The decision to reveal the ostensible reality of Mrs. Clinton’s condition comes at a high price. Not only will this admission tether concerns about the Democratic nominee’s health to the political mainstream, it will complicate Mrs. Clinton’s efforts to earn the trust of an electorate which has increasingly come to see her as deceitful and corrupt. A new ABC News/Washington Post poll released early Sunday morning shows that only a third of Americans view Mrs. Clinton as “honest and trustworthy,” and this incident will only shrink this minority further. Indeed, Sunday’s events have highlighted once more the compulsion of Mrs. Clinton and her campaign to lie to the American people about matters of profound importance, especially when the truth could incur a political cost.

Most crucially, the episode throws into sharp relief the true magnitude of the dishonesty of Mrs. Clinton’s campaign. As Mrs. Clinton gleefully took to the stage and the late night circuit to mock concerns about her health as “conspiracy theories” and the “paranoid fever dream” of her Republican opponent, she sought a secret rendezvous with her doctor in order to diagnose a condition serious enough to require “two Secret Service agents” to hold her up—her feet “dragging” on the ground, according to The New York Times—and “hoist” her into her getaway car.

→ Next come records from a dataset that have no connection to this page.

-- ==== Sys2Proof/Laws/KeepsFabric.lean ====
section
/-! SUPPORT. Which parts of the state may change in the operations and the commands of the register fabric and the host port. -/

set_option linter.unusedTactic false
set_option linter.unreachableTactic false

namespace Sys2Proof.Machine

-- One proof after another: many at once wait for the same equations, each in a thread of its own.
set_option Elab.async false

variable {I : State → Prop}

theorem keeps_onBit (hI : Keeps [] I) (v b : Nat) (f : State → State) (t : State) (h_t : I t) (h_f : ∀
    u, I u → I (f u)) : I (onBit v b f t) := by
  unfold onBit
  split
  · exact h_f _ h_t
  · exact h_t

theorem keeps_ctrlAct (hI : Keeps [.dblTable, .dblCapt, .recent, .canopyT, .log, .ring, .pod, .eth,
    .chan, .sar, .arm, .ride, .capt, .meter, .fram, .regs] I) (s : State) (p v : Nat) (h_s : I s) : I
    (State.ctrlAct s p v) := by
  unfold State.ctrlAct
  with_reducible repeat' first
    | assumption
    | (extract_lets -underBinder +onlyGivenNames x; have hx : I x := ?_; clear_value x; on_goal 2 => subst x)
    | (extract_lets -underBinder +onlyGivenNames x; clear_value x)
    | refine iteI (fun _ => ?_) (fun _ => ?_)
    | apply keeps_shellNow (hI.mono (by decide))
    | apply keeps_trip (hI.mono (by decide))
    | apply keeps_canopySet (hI.mono (by decide))
    | apply keeps_captStop (hI.mono (by decide))
    | apply keeps_keDisable (hI.mono (by decide))
    | apply keeps_tripClear (hI.mono (by decide))
    | apply keeps_captArm (hI.mono (by decide))
    | apply keeps_unfreeze (hI.mono (by decide))
    | apply keeps_keEnable (hI.mono (by decide))
    | apply keeps_islandClear (hI.mono (by decide))
    | apply keeps_cellJoin (hI.mono (by decide))
    | apply keeps_keTest (hI.mono (by decide))
    | apply keeps_onBit (hI.mono (by decide))
    | apply keeps_scanNow (hI.mono (by decide))
    | apply keeps_pwmEnable (hI.mono (by decide))
    | apply keeps_pwmStop (hI.mono (by decide))
    | apply keeps_saveAdopt (hI.mono (by decide))
    | apply keeps_captTrigger (hI.mono (by decide))
    | apply keeps_cellLeave (hI.mono (by decide))
    | (intro t ht; beta_reduce)
    | (intro m; first | rfl | simp)

theorem keeps_ctrlWrite (hI : Keeps [.dblTable, .dblCapt, .recent, .sys, .canopyT, .log, .ring, .pod,
    .eth, .chan, .sar, .roverQ, .arm, .ride, .capt, .meter, .fram, .regs, .staged] I) (s : State) (p v :
    Nat) (h_s : I s) : I (State.ctrlWrite s p v) := by
  unfold State.ctrlWrite
  with_reducible repeat' first
    | assumption
    | (extract_lets -underBinder +onlyGivenNames x; have hx : I x := ?_; clear_value x; on_goal 2 => subst x)
    | (extract_lets -underBinder +onlyGivenNames x; clear_value x)
    | refine iteI (fun _ => ?_) (fun _ => ?_)
    | apply keeps_ctrlAct (hI.mono (by decide))
    | apply keeps_updateLock (hI.mono (by decide))

theorem keeps_statusClear (hI : Keeps [.recent, .log, .pod, .chan, .regs, .staged] I) (s : State) (p v
    : Nat) (h_s : I s) : I (State.statusClear s p v) := by
  unfold State.statusClear
  with_reducible repeat' first
    | assumption
    | (extract_lets -underBinder +onlyGivenNames x; have hx : I x := ?_; clear_value x; on_goal 2 => subst x)
    | (extract_lets -underBinder +onlyGivenNames x; clear_value x)
    | refine iteI (fun _ => ?_) (fun _ => ?_)
    | refine foldlI ?_ (fun _ _ _ => ?_)
    | apply keeps_clearBits (hI.mono (by decide))
    | apply keeps_fieldsWrite (hI.mono (by decide))
    | apply keeps_sourceOff (hI.mono (by decide))
    | apply keeps_setLeg (hI.mono (by decide))
    | (refine partMk hI ?_; first | assumption | refine sndEq ?_ (by assumption))
    | (intro t ht; beta_reduce)
    | (intro m; first | rfl | simp)

theorem keeps_sarLimitWrite (hI : Keeps [.recent, .pod, .sar, .regs, .staged] I) (s : State) (n v :
    Nat) (h_s : I s) : I (State.sarLimitWrite s n v) := by
  unfold State.sarLimitWrite
  with_reducible repeat' first
    | assumption
    | (extract_lets -underBinder +onlyGivenNames x; have hx : I x := ?_; clear_value x; on_goal 2 => subst x)
    | (extract_lets -underBinder +onlyGivenNames x; clear_value x)
    | refine iteI (fun _ => ?_) (fun _ => ?_)
    | apply keeps_fieldsWrite (hI.mono (by decide))
    | apply keeps_setSar (hI.mono (by decide))
    | (refine partMk hI ?_; first | assumption | refine sndEq ?_ (by assumption))
    | (intro t ht; beta_reduce)
    | (intro m; first | rfl | simp)

theorem keeps_sarWrite (hI : Keeps [.recent, .pod, .sar, .roverQ, .regs, .staged] I) (s : State) (n ofs
    v : Nat) (h_s : I s) : I (State.sarWrite s n ofs v) := by
  unfold State.sarWrite
  with_reducible repeat' first
    | assumption
    | (extract_lets -underBinder +onlyGivenNames x; have hx : I x := ?_; clear_value x; on_goal 2 => subst x)
    | (extract_lets -underBinder +onlyGivenNames x; clear_value x)
    | refine iteI (fun _ => ?_) (fun _ => ?_)
    | apply keeps_sarLimitWrite (hI.mono (by decide))
    | apply keeps_fieldsWrite (hI.mono (by decide))
    | apply keeps_restWrite (hI.mono (by decide))
    | apply keeps_sarTrigger (hI.mono (by decide))
    | apply keeps_calWrite (hI.mono (by decide))
    | apply keeps_err (hI.mono (by decide))

theorem keeps_senseWrite (hI : Keeps [.recent, .log, .pod, .chan, .regs, .staged] I) (s : State) (x ofs
    v : Nat) (h_s : I s) : I (State.senseWrite s x ofs v) := by
  unfold State.senseWrite
  with_reducible repeat' first
    | assumption
    | (extract_lets -underBinder +onlyGivenNames x; have hx : I x := ?_; clear_value x; on_goal 2 => subst x)
    | (extract_lets -underBinder +onlyGivenNames x; clear_value x)
    | refine iteI (fun _ => ?_) (fun _ => ?_)
    | apply keeps_sdClkWrite (hI.mono (by decide))
    | apply keeps_fieldsWrite (hI.mono (by decide))
    | apply keeps_filtCfgWrite (hI.mono (by decide))
    | apply keeps_senseTrigger (hI.mono (by decide))
    | apply keeps_cmpCfgWrite (hI.mono (by decide))
    | apply keeps_chEnWrite (hI.mono (by decide))
    | apply keeps_cmpThrWrite (hI.mono (by decide))
    | apply keeps_err (hI.mono (by decide))

theorem keeps_pwmWrite (hI : Keeps [.recent, .log, .pod, .chan, .regs, .staged] I) (s : State) (x ofs v
    : Nat) (h_s : I s) : I (State.pwmWrite s x ofs v) := by
  unfold State.pwmWrite
  with_reducible repeat' first
    | assumption
    | (extract_lets -underBinder +onlyGivenNames x; have hx : I x := ?_; clear_value x; on_goal 2 => subst x)
    | (extract_lets -underBinder +onlyGivenNames x; clear_value x)
    | refine iteI (fun _ => ?_) (fun _ => ?_)
    | apply keeps_groupsSync (hI.mono (by decide))
    | apply keeps_fieldsWrite (hI.mono (by decide))
    | apply keeps_sourceOff (hI.mono (by decide))
    | apply keeps_sourceOn (hI.mono (by decide))
    | apply keeps_err (hI.mono (by decide))
    | apply keeps_guardSync (hI.mono (by decide))
    | (intro t ht; beta_reduce)
    | (intro m; first | rfl | simp)

theorem keeps_guardWrite (hI : Keeps [.recent, .freeCtr, .log, .pod, .chan, .regs, .staged] I) (s :
    State) (x ofs v : Nat) (h_s : I s) : I (State.guardWrite s x ofs v) := by
  unfold State.guardWrite
  with_reducible repeat' first
    | assumption
    | (extract_lets -underBinder +onlyGivenNames x; have hx : I x := ?_; clear_value x; on_goal 2 => subst x)
    | (extract_lets -underBinder +onlyGivenNames x; clear_value x)
    | refine iteI (fun _ => ?_) (fun _ => ?_)
    | apply keeps_bypCfgWrite (hI.mono (by decide))
    | apply keeps_fieldsWrite (hI.mono (by decide))
    | apply keeps_escalateAll (hI.mono (by decide))
    | apply keeps_clearLatches (hI.mono (by decide))
    | apply keeps_guardSync (hI.mono (by decide))

theorem keeps_cellCfgWrite (hI : Keeps [.dblTable, .dblCapt, .recent, .log, .pod, .chan, .regs,
    .staged] I) (s : State) (x v : Nat) (h_s : I s) : I (State.cellCfgWrite s x v) := by
  unfold State.cellCfgWrite
  with_reducible repeat' first
    | assumption
    | (extract_lets -underBinder +onlyGivenNames x; have hx : I x := ?_; clear_value x; on_goal 2 => subst x)
    | (extract_lets -underBinder +onlyGivenNames x; clear_value x)
    | refine iteI (fun _ => ?_) (fun _ => ?_)
    | apply keeps_setB (hI.mono (by decide))
    | apply keeps_dropScan (hI.mono (by decide))
    | apply keeps_scanTry (hI.mono (by decide))
    | apply keeps_fieldsWrite (hI.mono (by decide))
    | apply keeps_restartPo (hI.mono (by decide))
    | apply keeps_shellSync (hI.mono (by decide))
    | apply keeps_err (hI.mono (by decide))
    | apply keeps_poCatchUp (hI.mono (by decide))
    | apply keeps_irq (hI.mono (by decide))
    | apply keeps_autoJoin (hI.mono (by decide))

theorem keeps_cellWrite (hI : Keeps [.dblTable, .dblCapt, .recent, .log, .pod, .chan, .regs, .staged]
    I) (s : State) (x ofs v : Nat) (h_s : I s) : I (State.cellWrite s x ofs v) := by
  unfold State.cellWrite
  with_reducible repeat' first
    | assumption
    | (extract_lets -underBinder +onlyGivenNames x; have hx : I x := ?_; clear_value x; on_goal 2 => subst x)
    | (extract_lets -underBinder +onlyGivenNames x; clear_value x)
    | refine iteI (fun _ => ?_) (fun _ => ?_)
    | apply keeps_fieldsWrite (hI.mono (by decide))
    | apply keeps_reform (hI.mono (by decide))
    | apply keeps_err (hI.mono (by decide))
    | apply keeps_cellCfgWrite hI

theorem keeps_geLimitWrite (hI : Keeps [.recent, .pod, .arm, .regs, .staged] I) (s : State) (e v : Nat)
    (h_s : I s) : I (State.geLimitWrite s e v) := by
  unfold State.geLimitWrite
  with_reducible repeat' first
    | assumption
    | (extract_lets -underBinder +onlyGivenNames x; have hx : I x := ?_; clear_value x; on_goal 2 => subst x)
    | (extract_lets -underBinder +onlyGivenNames x; clear_value x)
    | refine iteI (fun _ => ?_) (fun _ => ?_)
    | split
    | apply keeps_fieldsWrite (hI.mono (by decide))
    | apply keeps_set (hI.mono (by decide))
    | apply keeps_setArm (hI.mono (by decide))
    | refine sndEq ?_ (by assumption)
    | refine fstEq ?_ (by assumption)
    | refine snd2Eq ?_ (by assumption)
    | refine snd3Eq ?_ (by assumption)
    | refine optEq ?_ (by assumption)
    | (refine partMk hI ?_; first | assumption | refine sndEq ?_ (by assumption))
    | (intro t ht; beta_reduce)
    | (intro m; first | rfl | simp)

theorem keeps_armWrite (hI : Keeps [.recent, .pod, .regs, .staged] I) (s : State) (ofs v : Nat) (h_s :
    I s) : I (State.armWrite s ofs v) := by
  unfold State.armWrite
  with_reducible repeat' first
    | assumption
    | (extract_lets -underBinder +onlyGivenNames x; have hx : I x := ?_; clear_value x; on_goal 2 => subst x)
    | (extract_lets -underBinder +onlyGivenNames x; clear_value x)
    | refine iteI (fun _ => ?_) (fun _ => ?_)
    | apply keeps_fieldsWrite hI
    | apply keeps_err (hI.mono (by decide))

theorem keeps_raGo (hI : Keeps [.recent, .ring, .pod, .eth, .regs] I) (s : State) (h_s : I s) : I
    (State.raGo s) := by
  unfold State.raGo
  with_reducible repeat' first
    | assumption
    | (extract_lets -underBinder +onlyGivenNames x; have hx : I x := ?_; clear_value x; on_goal 2 => subst x)
    | (extract_lets -underBinder +onlyGivenNames x; clear_value x)
    | refine iteI (fun _ => ?_) (fun _ => ?_)
    | apply keeps_modRing (hI.mono (by decide))
    | apply keeps_setB (hI.mono (by decide))
    | apply keeps_deliverTo (hI.mono (by decide))
    | apply keeps_raFinish (hI.mono (by decide))
    | apply keeps_sendOwn (hI.mono (by decide))
    | (refine partMk hI ?_; first | assumption | refine sndEq ?_ (by assumption))
    | (intro t ht; beta_reduce)
    | (intro m; first | rfl | simp)

theorem keeps_vodorWrite (hI : Keeps [.recent, .ring, .pod, .eth, .regs, .staged] I) (s : State) (ofs v
    : Nat) (h_s : I s) : I (State.vodorWrite s ofs v) := by
  unfold State.vodorWrite
  with_reducible repeat' first
    | assumption
    | (extract_lets -underBinder +onlyGivenNames x; have hx : I x := ?_; clear_value x; on_goal 2 => subst x)
    | (extract_lets -underBinder +onlyGivenNames x; clear_value x)
    | refine iteI (fun _ => ?_) (fun _ => ?_)
    | apply keeps_setB (hI.mono (by decide))
    | apply keeps_fieldsWrite (hI.mono (by decide))
    | apply keeps_restWrite (hI.mono (by decide))
    | apply keeps_raGo (hI.mono (by decide))
    | apply keeps_err (hI.mono (by decide))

After spending weeks condemning the “deranged conspiracy theories” of “the Republican nominee for president,” putting surrogate after surrogate on national television to assure the public that Mrs. Clinton is perfectly healthy and to declare that any suggestion to the contrary is sexist, the Clinton campaign had invested far too much into its web of deceits to stop. It took a shocking public demonstration of Mrs. Clinton’s frail condition—not the medical diagnosis which came two days earlier—for her campaign to admit the truth.

This is unacceptable conduct for a person seeking elected office, but for Hillary Clinton, it is just the cost of doing business. Sunday’s incident reinforces an unfortunate reality about Mrs. Clinton: that only under the force of law or the weight of unbearable political pressure will the woman seeking to become our nation’s next president dare to tell the truth.